Scenario 3: Batch selection by the buyer. A rare case: the buyer sees available batches (e.g., different wine bottling dates) and selects the desired one. This is a complex implementation — each batch = a separate SKU.

Technical implementation: expiration date as an attribute

The most common case — transferring the nearest expiration date from 1C to the website.

In 1C (on the UT/KA side), a scheduled task is created:

  1. For each nomenclature item with batch accounting — identify the nearest expiration date from available stock
  2. Write this date to the AdditionalAttribute of the nomenclature "ExpirationDate"
  3. At the next exchange, this attribute will be included in the XML and will update the property in 1C-Bitrix

Alternative: a direct HTTP request from 1C-Bitrix to the 1C service when loading the product card. However, this creates a dependency of page load speed on 1C response speed.

Serial numbers in orders

If a buyer orders a product with serial accounting — upon shipment from 1C, a specific serial number is assigned to the order. It is useful to pass this number back to 1C-Bitrix: in the personal account, the buyer can see the serial numbers of purchased products — convenient for warranty service.

Back-transfer of serial numbers: in CommerceML, an order status update can contain extended data. Add logic to the order status update handler in 1C-Bitrix to save serial numbers from AdditionalAttributes of the document.

// Handler for order update from 1C
function onOrderStatusUpdate($arOrder, $arXML) {
    foreach ($arXML['ITEMS'] as $item) {
        if (!empty($item['SERIAL_NUMBERS'])) {
            saveSerialNumbers(
                $arOrder['ID'],
                $item['PRODUCT_ID'],
                $item['SERIAL_NUMBERS']
            );
        }
    }
}

Batch accounting and reservation

When an order is placed on the website and transferred to 1C — a specific batch must be reserved (especially with a short expiration date). The standard reservation mechanism in 1C reserves a batch automatically using the FEFO algorithm (First Expired, First Out — the one that expires soonest goes first).

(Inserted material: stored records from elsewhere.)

/-! ### Sessions -/

/-- OPEN taken while the session is CLOSED opens it and keeps its slot (R154). RU and RE each take what HL hands them in a
happening of its own: RU starts reporting with sequence 1 (R166), RE counts the parked frames, and whichever comes last,
the reply with the items of R154 is handed over. A request handed to RU or to RE after it waits there until it has been
taken (R153). That the command's operand says who takes it is the model's choice (log 7), and so is that RE counts in its
own happening (log 32). OPEN taken while a session is OPEN ends that session first (R155), and taken while a session end
is under way it waits (log 20). CLOSE makes the session CLOSED at once and keeps its slot; its reply waits for the session
end (R155, R156). -/
def Obligations.OpenAndCloseMoveTheSession : Prop :=
  (∀ (s : State) (tag : Byte), Accepts s tag →
    (s.hl.ending = none → s.hl.session = .closed →
        exec (.openSession tag) s
          = .next { s.holding tag 0x01 with hl := { (s.holding tag 0x01).hl with
              session := .opened, opening := some (opens tag s.time false) } })
      ∧ (s.hl.ending = none → s.hl.session = .opened →
        exec (.openSession tag) s
          = .next { s.holding tag 0x01 with hl := { (s.holding tag 0x01).hl with
              session := .closed, ending := some { cause := .byOpen tag s.time } } })
      ∧ (s.hl.ending.isSome →
        exec (.openSession tag) s
          = .next { s.holding tag 0x01 with hl := { (s.holding tag 0x01).hl with
              opensWaiting := s.hl.opensWaiting ++ [tag] } })
      ∧ (s.hl.session = .opened →
        exec (.closeSession tag) s
          = .next { s.holding tag 0x02 with hl := { (s.holding tag 0x02).hl with
              session := .closed, ending := some { cause := .byClose tag } } }))
    ∧ ∀ (s : State) (o : SessionOpening), s.hl.opening = some o →
      let reporting : ReportUnit := { s.ru with reporting := true, nextSeq := 1 }
      (o.reportsTaken = true → exec (.openSession o.tag .ru) s = .next s)
        ∧ (o.parked.isSome → exec (.openSession o.tag .re) s = .next s)
        ∧ (∀ tag, tag ≠ o.tag → exec (.openSession tag .ru) s = .next s ∧ exec (.openSession tag .re) s = .next s)
        ∧ (o.reportsTaken = false → o.parked = none →
          exec (.openSession o.tag .ru) s = .next { s with
              ru := reporting, hl := { s.hl with opening := some { o with reportsTaken := true } } }
            ∧ exec (.openSession o.tag .re) s = .next { s with
              hl := { s.hl with opening := some { o with parked := some s.re.parks.length } } })
        ∧ (∀ parked, o.reportsTaken = false → o.parked = some parked →
          ∃ t, exec (.openSession o.tag .ru) s = .next t ∧ { t with hl := s.hl } = { s with ru := reporting }
            ∧ t.hl.opening = none ∧ t.hl.session = s.hl.session ∧ t.hl.ending = s.hl.ending
            ∧ t.hl.slots = s.hl.slots.filter (fun r => r.tag != o.tag) ∧ t.outgoing = s.outgoing ++ [s.openReply o parked])
        ∧ (o.reportsTaken = true → o.parked = none →
          ∃ t, exec (.openSession o.tag .re) s = .next t ∧ { t with hl := s.hl } = s
            ∧ t.hl.opening = none ∧ t.hl.session = s.hl.session ∧ t.hl.ending = s.hl.ending
            ∧ t.hl.slots = s.hl.slots.filter (fun r => r.tag != o.tag)
            ∧ t.outgoing = s.outgoing ++ [s.openReply o s.re.parks.length])
        ∧ ∀ i tag code b, requestOf i = some (tag, code) → requestOwner i = some b → firstOutOfRange i = none → Ready s tag →
          b = .ru ∧ o.reportsTaken = false ∨ b = .re ∧ o.parked = none →
          exec i s = .next { s.holding tag code with hl := { (s.holding tag code).hl with
              handed := s.hl.handed ++ [(b, staged .whole i)] } }
            ∧ ((∀ x ∈ s.hl.handed, x.2 = staged .whole i → x.1 = b) → exec (staged .block i) s = .next s)

/-- SESSION_END brings the session end to one block, once, and then to HL (R155); which blocks take it in one happening is
the model's choice (log 7). QM answers each held fetch CANCELLED, queue by queue, returns the lent frames to the heads of
their queues and arms notify (R109; that the counts of these replies are those afterwards is log 15). A Line Port with an
attached drain makes it DETACHED, and that LINE_SET's slot is freed (R140). RU, which takes a session open before it
(R153), drops its reports, and no report that was waiting is sent (R166). Each takes it after what HL handed it before
(R153). When all have taken it, and the replies to the requests accepted before have joined the outgoing list, a CLOSE is
answered with the numbers cancelled, returned, detached and dropped (R156), and an OPEN is carried out, with previous
session ENDED and the device time at which it was taken (R154). OPENs that waited are then taken in turn (log 20). -/
def Obligations.SessionEndSettlesEveryBlock : Prop :=
  ∀ (s : State) (e : SessionEnding), s.hl.ending = some e →
    (e.queuesTaken = true ∨ s.awaited .qm = true → exec (.sessionEnd .qm) s = .next s)
      ∧ (∀ n, e.portsTaken[n] = true ∨ s.awaited (.lp n) = true → exec (.sessionEnd (.lp n)) s = .next s)
      ∧ (e.reportsTaken = true ∨ s.openAwaitsRU = true ∨ s.awaited .ru = true → exec (.sessionEnd .ru) s = .next s)
      ∧ (e.queuesTaken = false ∨ (∃ n : LineNo, e.portsTaken[n] = false) ∨ e.reportsTaken = false
            ∨ s.hl.opening.isSome ∨ s.ru.reads ≠ [] ∨ s.hl.handed ≠ [] ∨ s.hl.incoming ≠ [] →
        exec (.sessionEnd .hl) s = .next s)
      ∧ (e.queuesTaken = false → s.awaited .qm = false →
        ∃ t, exec (.sessionEnd .qm) s = .next t ∧ { t with hl := s.hl, queues := s.queues, pool := s.pool } = s
          ∧ (∀ q, t.queue q = { s.queue q with
              held := none, lent := [], waiting := (s.queue q).lent ++ (s.queue q).waiting
              armed := (s.queue q).armed || (s.queue q).notify
              counters := { (s.queue q).counters with
                returned := satAdd (s.queue q).counters.returned (s.queue q).lent.length } })
          ∧ (∀ q, ∀ i ∈ (s.queue q).lent, t.slot i = { s.slot i with
              state := .queued, record := { (s.slot i).record with deliveryNumber := 0 } })
          ∧ (∀ i, (∀ q, i ∉ (s.queue q).lent) → t.slot i = s.slot i)
          ∧ t.pool.quotas = s.pool.quotas ∧ t.pool.counters = s.pool.counters
          ∧ t.hl = { s.hl with
              incoming := s.hl.incoming ++ s.cancelledReplies
              ending := some { e with
                queuesTaken := true
                cancelled := (List.finRange 8).countP (fun q => (s.queue q).held.isSome)
                returned := ((List.finRange 8).map (fun q => (s.queue q).lent.length)).sum } })
      ∧ (∀ n, e.portsTaken[n] = false → s.awaited (.lp n) = false →
        exec (.sessionEnd (.lp n)) s = .next { s with
          ports := s.ports.set n { s.port n with
            drain := (s.port n).drain.map (fun d => { d with requester := .detached }) }
          hl := { s.hl with
            slots := s.hl.slots.filter (fun r => (s.port n).attachedTag != some r.tag)
            ending := some { e with
              portsTaken := e.portsTaken.set n true
              detached := e.detached + if (s.port n).attachedTag.isSome then 1 else 0 } } })
      ∧ (e.reportsTaken = false → s.openAwaitsRU = false → s.awaited .ru = false →
        exec (.sessionEnd .ru) s = .next { s with
          ru := { s.ru with reporting := false, queue := [], lossPending := false, lost := 0 }
          hl := { s.hl with
            waiting := s.hl.waiting.filter (fun p => !p.isReport), incoming := s.hl.incoming.filter (fun p => !p.isReport)
            ending := some { e with reportsTaken := true, dropped := s.ru.queue.length } } })
      ∧ (e.queuesTaken = true → (∀ n : LineNo, e.portsTaken[n] = true) → e.reportsTaken = true →
        s.hl.opening = none → s.ru.reads = [] → s.hl.handed = [] → s.hl.incoming = [] →
        (∀ tag, e.cause = .byClose tag →
            let reply := replyPacket tag 0x02 .ok
              [byteOf e.cancelled, byteOf e.returned, byteOf e.detached, byteOf e.dropped]
            (s.hl.opensWaiting = [] →
                ∃ t, exec (.sessionEnd .hl) s = .next t ∧ { t with hl := s.hl } = s
                  ∧ t.hl.ending = none ∧ t.hl.session = s.hl.session ∧ t.hl.opensWaiting = []
                  ∧ t.hl.slots = s.hl.slots.filter (fun r => r.tag != tag) ∧ t.outgoing = s.outgoing ++ [reply])
              ∧ ∀ first rest, s.hl.opensWaiting = first :: rest → s.hl.session = .closed →
                ∃ t, exec (.sessionEnd .hl) s = .next t ∧ { t with hl := s.hl } = s
                  ∧ t.outgoing = s.outgoing ++ [reply]
                  ∧ t.hl = { s.hl.afterOpen s.time (opens first s.time false) rest with
                      sending := t.hl.sending, waiting := t.hl.waiting
                      slots := s.hl.slots.filter (fun r => r.tag != tag) })
          ∧ ∀ tag takenAt, e.cause = .byOpen tag takenAt →
            exec (.sessionEnd .hl) s
              = .next { s with hl := s.hl.afterOpen s.time (opens tag takenAt true) s.hl.opensWaiting })

/-- CANCEL is handed to QM where its tag names a FETCH that is held or that QM has yet to take, and to the Line Port where
it names a LINE_SET whose drain is attached or that the port has yet to take; it waits there behind what was handed before
(R153, R157). QM answers a held fetch CANCELLED with zero frames and then the CANCEL OK (R101). The Line Port calls the
drain off: the configuration in force and the transmitter stay, a paused unit resumes, the LINE_SET is answered CANCELLED
with the counts of a cut already made, and the CANCEL then OK (R139). Where the fetch or the drain is gone by then, the
CANCEL is answered UNKNOWN_TAG. HL answers that itself where the tag names nothing of the kind (for a request whose reply
is on its way to HL, the model's choice, log 34). -/
def Obligations.CancelEndsTheRequestItNames : Prop :=
  (∀ (s : State) (tag target : Byte) (b : Block), Ready s tag → target ≠ 0 → (∃ r ∈ s.hl.slots, r.tag = target) →
      let held := ∃ q, ∃ h ∈ (s.queue q).held, h.tag = target
      let drains := ∃ n, ∃ d ∈ (s.port n).drain, d.requester = .attached target
      (held ∧ b = .qm)
        ∨ (¬held ∧ ∃ n, b = .lp n ∧ ∀ m, (∃ d ∈ (s.port m).drain, d.requester = .attached target) ↔ m = n)
        ∨ (¬held ∧ ¬drains ∧ (s.hl.handed.find? (fun x => endsByCancel target x.2)).map Prod.fst = some b) →
      let waits : State := { s.holding tag 0x03 with hl := { (s.holding tag 0x03).hl with
        handed := s.hl.handed ++ [(b, .cancel tag target)] } }
      exec (.cancel tag target .accept) s = .next waits
        ∧ (s.nothingAhead b = false → exec (.cancel tag target) s = .next waits)
        ∧ (s.nothingAhead b = true →
          ∃ t, exec (.cancel tag target) s = .next t ∧ Cancelled (s.holding tag 0x03) t b tag target))
    ∧ (∀ (s : State) (tag target : Byte) (b : Block) (front back : List (Block × Instr)),
      s.hl.handed = front ++ (b, .cancel tag target) :: back → (∀ x ∈ front, x.1 ≠ b ∧ x.2 ≠ .cancel tag target) →
      s.openAwaits b = false →
      ∃ t, exec (.cancel tag target .block) s = .next t
        ∧ Cancelled { s with hl := { s.hl with handed := front ++ back } } t b tag target)
    ∧ ∀ (s : State) (tag target : Byte), Ready s tag → target ≠ 0 →
      (∀ r ∈ s.hl.slots, r.tag ≠ target)
        ∨ (∀ q, ∀ h ∈ (s.queue q).held, h.tag ≠ target) ∧ (∀ n, ∀ d ∈ (s.port n).drain, d.requester ≠ .attached target)
          ∧ (∀ x ∈ s.hl.handed, endsByCancel target x.2 = false) →
      exec (.cancel tag target) s = .next (s.replied tag 0x03 .unknownTag [])

/-! ### Frame capture -/

/-- ARM on an ACTIVE line with a plan that passes R5 makes it the current plan and begins its hunt, unless a frame or skip is
in progress, when it becomes the staged plan and the current plan goes on (R6, R7). Elsewhere it is refused LINE_OFF,
LINE_BUSY or BAD_PARAM with the position of R5's first failing step. Nothing else changes. -/
def Obligations.ArmAppliesOrStagesThePlan : Prop :=
  ∀ (s : State) (tag : Byte) (n : LineNo) (p : Plan), ReadyAt s tag (.cu n) → p.InRange →
    exec (.arm tag (placeByte n) p.raw) s = .next (
      match (s.port n).lineState, p.misfit with
      | .off, _ => s.answered tag 0x10 .lineOff []
      | .draining, _ => s.answered tag 0x10 .lineBusy []
      | .active, some position => s.answered tag 0x10 .badParam [byteOf position]
      | .active, none =>
        if (s.unit n).phase = .collecting ∨ (s.unit n).phase = .skipping then
          ({ s with units := s.units.set n { s.unit n with staged := some p } } : State).answered tag 0x10 .staged []
        else
          ({ s with units := s.units.set n { s.unit n with
              plan := some p, phase := p.startForm.firstState, gap := none, span := none
              quiet := if p.startForm.firstState = .huntQuiet ∧ (s.unit n).breakInProgress = false
                  ∧ (s.unit n).lineSending = false then some (tuStarted (p.quiet.getD 0)) else none } } :
            State).answered tag 0x10 .applied [])

/-- DISARM leaves the unit DISARMED with no plan, no staged plan and its timers stopped, and answers with what it found: a
frame kept and handed to RE, a frame dropped with its slot freed, a skip ended, or nothing (R25). Other lines and the frame
sequence are untouched. That a freed slot is cleared is the model's choice (log 24). -/
def Obligations.DisarmEndsCapture : Prop :=
  ∀ (s : State) (tag : Byte) (n : LineNo) (how : Partial), ReadyAt s tag (.cu n) → (s.unit n).Sound →
    ∃ t found, exec (.disarm tag (placeByte n) how.code) s = .next t
      ∧ (t.unit n).phase = .disarmed ∧ (t.unit n).plan = none ∧ (t.unit n).staged = none
      ∧ (t.unit n).frame = none ∧ (t.unit n).skip = none
      ∧ (t.unit n).quiet = none ∧ (t.unit n).gap = none ∧ (t.unit n).span = none
      ∧ (t.unit n).nextSeq = (s.unit n).nextSeq
      ∧ (∀ m, m ≠ n → t.unit m = s.unit m ∧ t.port m = s.port m)
      ∧ t.queues = s.queues ∧ t.ru = s.ru ∧ t.time = s.time ∧ t.hl = (s.answered tag 0x11 .ok [found]).hl
      ∧ (∀ p f, (s.unit n).plan = some p → (s.unit n).frame = some f → how = .keep →
          found = 1 ∧ (t.unit n).lastClose = some .cancelled ∧ t.re = { s.re with handed := s.re.handed ++ [p.handed n f] })
      ∧ (∀ f, (s.unit n).frame = some f → how = .drop →
          found = 2 ∧ (t.unit n).lastClose = (s.unit n).lastClose ∧ t.re = s.re
            ∧ ((∀ e ∈ (s.port n).txQueue, e.slot ≠ f.slot) → t.slot f.slot = {}))
      ∧ ((s.unit n).skip.isSome → found = 3 ∧ (t.unit n).lastClose = some .lost ∧ t.re = s.re)
      ∧ ((s.unit n).frame = none → (s.unit n).skip = none →
          found = 0 ∧ (t.unit n).lastClose = (s.unit n).lastClose ∧ t.re = s.re)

On the website, the buyer does not select a batch — 1C does. The website only passes the quantity. 1C reserves the appropriate batch and can return information about it (expiration date of the reserved batch) in the order response.

Case study: food manufacturer

A dairy producer: direct B2B sales from the website to retailers. Each order involves specific SKUs with batch tracking (production date, expiration date). The retailer wants to see on the website not just "milk 1L" but "milk 1L, produced 10.03, best before 20.03".

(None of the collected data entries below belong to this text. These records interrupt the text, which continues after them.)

/-! ### endHeld -/
@[simp] theorem State.endHeld_pending (q : QueueNo) (h : HeldFetch) (status : Status) : (s.endHeld q h status).pending = s.pending := by simp [State.endHeld]
@[simp] theorem State.endHeld_time (q : QueueNo) (h : HeldFetch) (status : Status) : (s.endHeld q h status).time = s.time := by simp [State.endHeld]
@[simp] theorem State.endHeld_units (q : QueueNo) (h : HeldFetch) (status : Status) : (s.endHeld q h status).units = s.units := by simp [State.endHeld]
@[simp] theorem State.endHeld_pool (q : QueueNo) (h : HeldFetch) (status : Status) : (s.endHeld q h status).pool = s.pool := by simp [State.endHeld]
@[simp] theorem State.endHeld_re (q : QueueNo) (h : HeldFetch) (status : Status) : (s.endHeld q h status).re = s.re := by simp [State.endHeld]
@[simp] theorem State.endHeld_ports (q : QueueNo) (h : HeldFetch) (status : Status) : (s.endHeld q h status).ports = s.ports := by simp [State.endHeld]
@[simp] theorem State.endHeld_ru (q : QueueNo) (h : HeldFetch) (status : Status) : (s.endHeld q h status).ru = s.ru := by simp [State.endHeld]
@[simp] theorem State.endHeld_freeCount (q : QueueNo) (h : HeldFetch) (status : Status) : (s.endHeld q h status).freeCount = s.freeCount := by simp [State.endHeld]

/-! ### lendLoop -/
@[simp] theorem State.lendLoop_pending (q : QueueNo) (fuel used : Nat) (lent : List SlotNo) : (State.lendLoop q fuel used lent s).2.pending = s.pending := by
  induction fuel generalizing s used lent with
  | zero => rfl
  | succ fuel ih =>
    unfold State.lendLoop
    repeat' split
    all_goals simp [ih]
@[simp] theorem State.lendLoop_time (q : QueueNo) (fuel used : Nat) (lent : List SlotNo) : (State.lendLoop q fuel used lent s).2.time = s.time := by
  induction fuel generalizing s used lent with
  | zero => rfl
  | succ fuel ih =>
    unfold State.lendLoop
    repeat' split
    all_goals simp [ih]
@[simp] theorem State.lendLoop_units (q : QueueNo) (fuel used : Nat) (lent : List SlotNo) : (State.lendLoop q fuel used lent s).2.units = s.units := by
  induction fuel generalizing s used lent with
  | zero => rfl
  | succ fuel ih =>
    unfold State.lendLoop
    repeat' split
    all_goals simp [ih]
@[simp] theorem State.lendLoop_re (q : QueueNo) (fuel used : Nat) (lent : List SlotNo) : (State.lendLoop q fuel used lent s).2.re = s.re := by
  induction fuel generalizing s used lent with
  | zero => rfl
  | succ fuel ih =>
    unfold State.lendLoop
    repeat' split
    all_goals simp [ih]
@[simp] theorem State.lendLoop_ports (q : QueueNo) (fuel used : Nat) (lent : List SlotNo) : (State.lendLoop q fuel used lent s).2.ports = s.ports := by
  induction fuel generalizing s used lent with
  | zero => rfl
  | succ fuel ih =>
    unfold State.lendLoop
    repeat' split
    all_goals simp [ih]
@[simp] theorem State.lendLoop_hl (q : QueueNo) (fuel used : Nat) (lent : List SlotNo) : (State.lendLoop q fuel used lent s).2.hl = s.hl := by
  induction fuel generalizing s used lent with
  | zero => rfl
  | succ fuel ih =>
    unfold State.lendLoop
    repeat' split
    all_goals simp [ih]
@[simp] theorem State.lendLoop_ru (q : QueueNo) (fuel used : Nat) (lent : List SlotNo) : (State.lendLoop q fuel used lent s).2.ru = s.ru := by
  induction fuel generalizing s used lent with
  | zero => rfl
  | succ fuel ih =>
    unfold State.lendLoop
    repeat' split
    all_goals simp [ih]
@[simp] theorem State.lendLoop_freeCount (q : QueueNo) (fuel used : Nat) (lent : List SlotNo) : (State.lendLoop q fuel used lent s).2.freeCount = s.freeCount := by
  induction fuel generalizing s used lent with
  | zero => rfl
  | succ fuel ih =>
    unfold State.lendLoop
    repeat' split
    all_goals simp [ih]

/-! ### lendReply -/
@[simp] theorem State.lendReply_pending (q : QueueNo) (tag : Byte) (max : Nat) : (s.lendReply q tag max).pending = s.pending := by
  show ((State.lendLoop q max 0 [] s).2.answer _ _ _ _).pending = _
  simp
@[simp] theorem State.lendReply_time (q : QueueNo) (tag : Byte) (max : Nat) : (s.lendReply q tag max).time = s.time := by
  show ((State.lendLoop q max 0 [] s).2.answer _ _ _ _).time = _
  simp
@[simp] theorem State.lendReply_units (q : QueueNo) (tag : Byte) (max : Nat) : (s.lendReply q tag max).units = s.units := by
  show ((State.lendLoop q max 0 [] s).2.answer _ _ _ _).units = _
  simp
@[simp] theorem State.lendReply_re (q : QueueNo) (tag : Byte) (max : Nat) : (s.lendReply q tag max).re = s.re := by
  show ((State.lendLoop q max 0 [] s).2.answer _ _ _ _).re = _
  simp
@[simp] theorem State.lendReply_ports (q : QueueNo) (tag : Byte) (max : Nat) : (s.lendReply q tag max).ports = s.ports := by
  show ((State.lendLoop q max 0 [] s).2.answer _ _ _ _).ports = _
  simp
@[simp] theorem State.lendReply_ru (q : QueueNo) (tag : Byte) (max : Nat) : (s.lendReply q tag max).ru = s.ru := by
  show ((State.lendLoop q max 0 [] s).2.answer _ _ _ _).ru = _
  simp
@[simp] theorem State.lendReply_freeCount (q : QueueNo) (tag : Byte) (max : Nat) : (s.lendReply q tag max).freeCount = s.freeCount := by
  show ((State.lendLoop q max 0 [] s).2.answer _ _ _ _).freeCount = _
  simp

/-! ### answerHeld -/
@[simp] theorem State.answerHeld_pending (q : QueueNo) (h : HeldFetch) : (s.answerHeld q h).pending = s.pending := by simp [State.answerHeld]
@[simp] theorem State.answerHeld_time (q : QueueNo) (h : HeldFetch) : (s.answerHeld q h).time = s.time := by simp [State.answerHeld]
@[simp] theorem State.answerHeld_units (q : QueueNo) (h : HeldFetch) : (s.answerHeld q h).units = s.units := by simp [State.answerHeld]
@[simp] theorem State.answerHeld_re (q : QueueNo) (h : HeldFetch) : (s.answerHeld q h).re = s.re := by simp [State.answerHeld]
@[simp] theorem State.answerHeld_ports (q : QueueNo) (h : HeldFetch) : (s.answerHeld q h).ports = s.ports := by simp [State.answerHeld]
@[simp] theorem State.answerHeld_ru (q : QueueNo) (h : HeldFetch) : (s.answerHeld q h).ru = s.ru := by simp [State.answerHeld]
@[simp] theorem State.answerHeld_freeCount (q : QueueNo) (h : HeldFetch) : (s.answerHeld q h).freeCount = s.freeCount := by simp [State.answerHeld]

Implemented via a HighloadBlock "Batches": at each exchange (every 2 hours) 1C transfers the list of available batches for each item. In the product card — a dropdown "Select production date". When adding to the cart — the batch ID is saved. When transferring the order to 1C — the batch GUID is specified in the order item attributes.

1C reserves the specific batch — no errors due to expiration dates.